/-! ## Witnesses: a concrete state and operands that meet the hypotheses of each statement, clause by clause -/

theorem witness_DecodeOfEncodeGivesTheCommand : (Instr.bfins (.ifPresent 31) 31 1 0xFFFFFFFF 1).wf = true ∧
    (Instr.stbe .always 8 .cursor 0xFFFFFFFFFFFFFFFF).wf = true ∧ (Instr.bufset .always 0).wf = true :=
  ⟨by decide, by decide, by simp [Instr.wf, lenFits]⟩
theorem witness_DecodeUsesExactlyTheListedBits :
    decode 0x12170097FFFFFFFFFFFFFFFF00020000 = .command (.bmor (.ifPresent 23) 23 0x00020000 1) := by decide
theorem witness_UnassignedOpcodeAnswersIllegal :
    (∀ w ∈ [0x00#8, 0x05#8, 0x07#8, 0x0A#8, 0x0F#8, 0x16#8, 0x1F#8, 0x23#8, 0x27#8, 0x2F#8, 0x34#8, 0x3F#8, 0x42#8, 0x43#8,
      0x47#8, 0xFF#8], unassignedOp (Fields.ofWord (w ++ 0#120)).op.toNat) ∧
    decode (0x23#8 ++ 0#120) = .illegal (.unassignedOp 0x23) := by
  unfold unassignedOp
  decide
theorem witness_OutOfRangeOperandAnswersIllegal :
    operandOutOfRange (Fields.ofWord 0x10080000000000000000000000000000) ∧
    operandOutOfRange (Fields.ofWord 0x11080000000000000000000000000000) ∧
    operandOutOfRange (Fields.ofWord 0x12200000000000000000000000000000) ∧
    operandOutOfRange (Fields.ofWord 0x13200000000000000000000000000000) ∧
    operandOutOfRange (Fields.ofWord 0x30000000000000000000000000000000) ∧
    operandOutOfRange (Fields.ofWord 0x31002100000000000000000000000000) ∧
    operandOutOfRange (Fields.ofWord 0x30200100000000000000000000000000) ∧
    operandOutOfRange (Fields.ofWord 0x311F0200000000000000000000000000) ∧
    operandOutOfRange (Fields.ofWord 0x32000700000000000000000000000000) ∧
    operandOutOfRange (Fields.ofWord 0x33000000000000000000000000000000) ∧
    operandOutOfRange (Fields.ofWord 0x40000300000000000000000000000000) ∧
    operandOutOfRange (Fields.ofWord 0x41001000000000000000000000000000) := by
  refine ⟨?_, ?_, ?_, ?_, ?_, ?_, ?_, ?_, ?_, ?_, ?_, ?_⟩ <;> exact Or.inr (by decide)
theorem witness_StepRunsTheDecodedCommand :
    ({ sample 0 0 8 with host := [.command 0x02000000000000000000000000000000, .reset] }).host =
      .command 0x02000000000000000000000000000000 :: [.reset] ∧
    decode 0x02000000000000000000000000000000 = .command (.lenget .always) := by decide
theorem witness_IllegalityIsDecidedBeforeTheGate : (Instr.stbe (.ifPresent 0) 3 .cursor 0).wf = false ∧
    decode 0x40000380000000000000000000000000 = .illegal (.operandOutOfRange (.stbe (.ifPresent 0) 3 (.absolute 0) 0)) := by
  decide
theorem witness_GateSkipsOrRunsTheCommand : (Instr.iwset (.ifPresent 31) 0).wf = true ∧
    (sample 0x7FFFFFFF 0 8).iw.getLsbD (31#5).toNat = false ∧ (sample 0x80000000 0 8).iw.getLsbD (31#5).toNat = true ∧
    (Instr.iwset .always 0).wf = true ∧ (Instr.iwset .always 0).gate = .always := by decide

/-- The state whose whole buffer memory is declared. -/
def full : State := { State.reset with len := BitVec.ofNat 32 Config.bufCap }

theorem full_len : full.len.toNat = Config.bufCap := by
  have := Config.bufCap_lt
  simp only [full, BitVec.toNat_ofNat]
  omega
theorem full_sound : full.Inv := ⟨rfl, Nat.le_of_eq full_len, by simp [full, State.reset]⟩
theorem witness_EveryCommandAnswersItsStatus :
    full.Inv ∧ ¬ full.len.toNat < full.ea (.absolute 0) + Config.bufCap := by
  refine ⟨full_sound, ?_⟩
  have h : full.ea (.absolute 0) = 0 := rfl
  rw [full_len, h]
  omega
theorem witness_CommandThatIsNotOkChangesNothing :
    exec (.stbe .always 8 (.absolute 1) 0) (sample 0 0 8) =
      .next { sample 0 0 8 with response := some ⟨.bufferTooShort, 0⟩ } ∧ Status.bufferTooShort ≠ .ok := by
  exact ⟨rfl, by decide⟩
theorem witness_ResponseOfEveryCommand : answersNothing (.iwset .always 7) = true ∧
    exec (.iwset .always 7) (sample 0 0 8) = .next { sample 7 0 8 with response := some ⟨.ok, 0⟩ } := ⟨rfl, rfl⟩
theorem witness_OnlyItsWritersChangeAPieceOfState :
    exec (.ldbe .always 1 .cursor) (sample 0 7 8) = .next { sample 0 8 8 with response := some ⟨.ok, 8⟩ } ∧
    (sample 0 8 8).cur ≠ (sample 0 7 8).cur := by
  exact ⟨rfl, by decide⟩
theorem witness_OnlyAStoredByteChanges :
    ¬ covers ((sample 0 0 8).ea .cursor) (2#8).toNat 2 ∧ covers ((sample 0 0 8).ea .cursor) (2#8).toNat 1 ∧
    (match exec (.stbe .always 2 .cursor 0) (sample 0 0 8) with | .next t => t.cur == 2 | _ => false) = true := by
  refine ⟨?_, ?_, by decide⟩ <;> unfold covers <;> decide

/-- A sound state in which the host is about to write the first byte, read it, issue a command and reset the block. -/
def busy : State := { State.reset with host := [.writeByte 0 0xAB, .readByte 0, .command 0, .reset] }

theorem busy_sound : busy.Inv := ⟨rfl, Nat.zero_le _, by simp [busy, State.reset]⟩
theorem witness_StepKeepsSoundness : busy.Inv ∧
    step busy = .next { busy with buf := [(0, 0xAB)], host := [.readByte 0, .command 0, .reset] } := by
  refine ⟨busy_sound, ?_⟩
  have h : (0 : Nat) < Config.bufCap := Config.bufCap_pos
  simp [step, busy, serve, hostWrite, h, State.reset, Memory.put]
theorem witness_SafeRunNeverStops : busy.Safe := by
  refine ⟨busy_sound, ?_⟩
  have h : (0 : Nat) < Config.bufCap := Config.bufCap_pos
  intro a ha
  simp only [busy, List.mem_cons, List.not_mem_nil, or_false] at ha
  rcases ha with rfl | rfl | rfl | rfl <;> simp [HostAction.inBuffer, h]
theorem witness_ResetClearsTheRegisters :
    ({ sample 3 4 8 with host := [.reset, .readByte 0] }).host = .reset :: [.readByte 0] := rfl
theorem witness_ResetMakesEveryByteFree : ({ sample 3 4 8 with host := [.reset] }).host = .reset :: [] := rfl
theorem witness_CommandsRightAfterReset : (sample 0 0 0).afterReset.iw = 0 ∧ (sample 0 0 0).cur = 0 ∧
    (sample 0 0 0).len = 0 ∧ (sample 3 4 8).afterReset.len = 0 ∧ (Instr.iwset (.ifPresent 31) 1).wf = true ∧ accessWidth 1 ∧
    accessWidth 8 ∧ (AddrOperand.absolute 0 = .absolute 0 ∨ AddrOperand.absolute 0 = .cursor) := by
  unfold accessWidth
  decide
theorem witness_CanonicalMemoriesWithEqualCellsAreEqual :
    Memory.wf [(0, 1), (7, 0)] = true ∧ ∀ a, Memory.cell? [(0, 1), (7, 0)] a = Memory.cell? [(0, 1), (7, 0)] a :=
  ⟨by decide, fun _ => rfl⟩
theorem witness_gate_open : (sample 0x80000000 0 8).gateOpen (.ifPresent 31) = true ∧ (sample 0 0 8).gateOpen .always = true := by
  decide
theorem witness_RegisterWritesComplete : (sample 1 2 8).gateOpen (.ifPresent 0) = true ∧ (0 : Word).toNat ≤ Config.bufCap := by
  exact ⟨by decide, Nat.zero_le _⟩
theorem witness_RegisterReadsComplete : (sample 0xFFFFFFFF 0xFFFFFFFF 8).gateOpen (.ifPresent 31) = true := by decide
theorem witness_MemReadIsBigEndian : (sample 0 0 8).len.toNat < 5 + 4 ∧ 4 + 4 ≤ (sample 0 0 8).len.toNat := by decide
theorem witness_MemWriteIsBigEndian : (2 ^ 64 - 1 : Nat) < 2 ^ (8 * 8) ∧ (sample 0 0 8).len.toNat < 1 + 8 ∧
    0 + 8 ≤ (sample 0 0 8).len.toNat := by decide
theorem witness_StoreCompletes : (sample 1 0 8).gateOpen (.ifPresent 0) = true ∧ accessWidth 8 ∧
    (sample 1 0 8).ea .cursor + (8#8).toNat ≤ (sample 1 0 8).len.toNat ∧
    (sample 1 0 8).ea (.absolute 7) + (1#8).toNat ≤ (sample 1 0 8).len.toNat := by
  unfold accessWidth
  decide
theorem witness_LoadCompletes : (sample 1 4 8).gateOpen .always = true ∧ accessWidth 4 ∧
    (sample 1 4 8).ea .cursor + (4#8).toNat ≤ (sample 1 4 8).len.toNat := by
  unfold accessWidth
  decide
theorem witness_LoadAfterStoreGivesTheValue : accessWidth 2 ∧ (6#32).toNat + (2#8).toNat ≤ (sample 0 0 8).len.toNat ∧
    (match exec (.stbe .always 2 (.absolute 6) 0x1BEEF) (sample 0 0 8) with
      | .next t => t.byteAt 7 == 0xEF | _ => false) = true := by
  unfold accessWidth
  decide
theorem witness_ExtentChecksComplete : (sample 0 0 8).gateOpen .always = true ∧
    (sample 0 0 8).ea (.absolute 8) + (0#64).toNat ≤ (sample 0 0 8).len.toNat ∧
    (sample 0 0 8).len.toNat < (sample 0 0 8).ea (.absolute 8) + (1#64).toNat := by decide
theorem witness_AccessInsideACheckedExtentIsOk : accessWidth 4 ∧
    exec (.chksz .always (.absolute 0) 8) (sample 0 0 8) = .next { sample 0 0 8 with response := some ⟨.ok, 0⟩ } ∧
    exec (.chkvl (.ifPresent 0) .cursor 8) (sample 1 0 8) = .next { sample 1 0 8 with response := some ⟨.ok, 0⟩ } ∧
    (sample 0 4 8).len = (sample 0 0 8).len ∧ (sample 0 0 8).ea (.absolute 0) ≤ (sample 0 4 8).ea .cursor ∧
    (sample 0 4 8).ea .cursor + (4#8).toNat ≤ (sample 0 0 8).ea (.absolute 0) + (8#64).toNat := by
  exact ⟨by unfold accessWidth; decide, rfl, rfl, by decide, by decide, by decide⟩
theorem witness_VsizeIsExact : (sample 0 0 8).gateOpen .always = true := by decide
theorem witness_HostWriteIsSeenByLoadAndHostRead :
    ({ sample 0 0 1 with host := [.writeByte 0 5, .readByte 0] }).host = .writeByte 0 5 :: .readByte 0 :: [] ∧
    (0#32).toNat < Config.bufCap ∧ (0#32).toNat + 1 ≤ (sample 0 0 1).len.toNat ∧
    ¬ (0#32).toNat + 1 ≤ (sample 0 0 0).len.toNat :=
  ⟨rfl, Config.bufCap_pos, by decide, by decide⟩
theorem witness_SingleBitCommandsComplete : (sample 2 0 8).gateOpen (.ifPresent 1) = true ∧ (31#8).toNat ≤ 31 := by decide
theorem witness_BmpackSetsThePositionsOfSetFlags : (sample 2 0 8).gateOpen (.ifPresent 1) = true := by decide
theorem witness_BmunpackReadsThePositions : (sample 0 0 8).gateOpen .always = true := by decide
theorem witness_EvpackSetsThePairPositions : (sample 2 0 8).gateOpen (.ifPresent 1) = true := by decide
theorem witness_EvunpackGatesValuesByEnables : (sample 0 0 8).gateOpen .always = true := by decide
theorem witness_RoundingIsHalfAwayFromZero : 0 < 2 ∧ roundHalfAway 5 2 = 3 ∧ roundHalfAway (-5) 2 = -3 := by decide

+ + + + +

== TASK STATEMENT ==
The response consists of the lines above that contain "covers".

== TASK RESULT ==
    ¬ covers ((sample 0 0 8).ea .cursor) (2#8).toNat 2 ∧ covers ((sample 0 0 8).ea .cursor) (2#8).toNat 1 ∧
  refine ⟨?_, ?_, by decide⟩ <;> unfold covers <;> decide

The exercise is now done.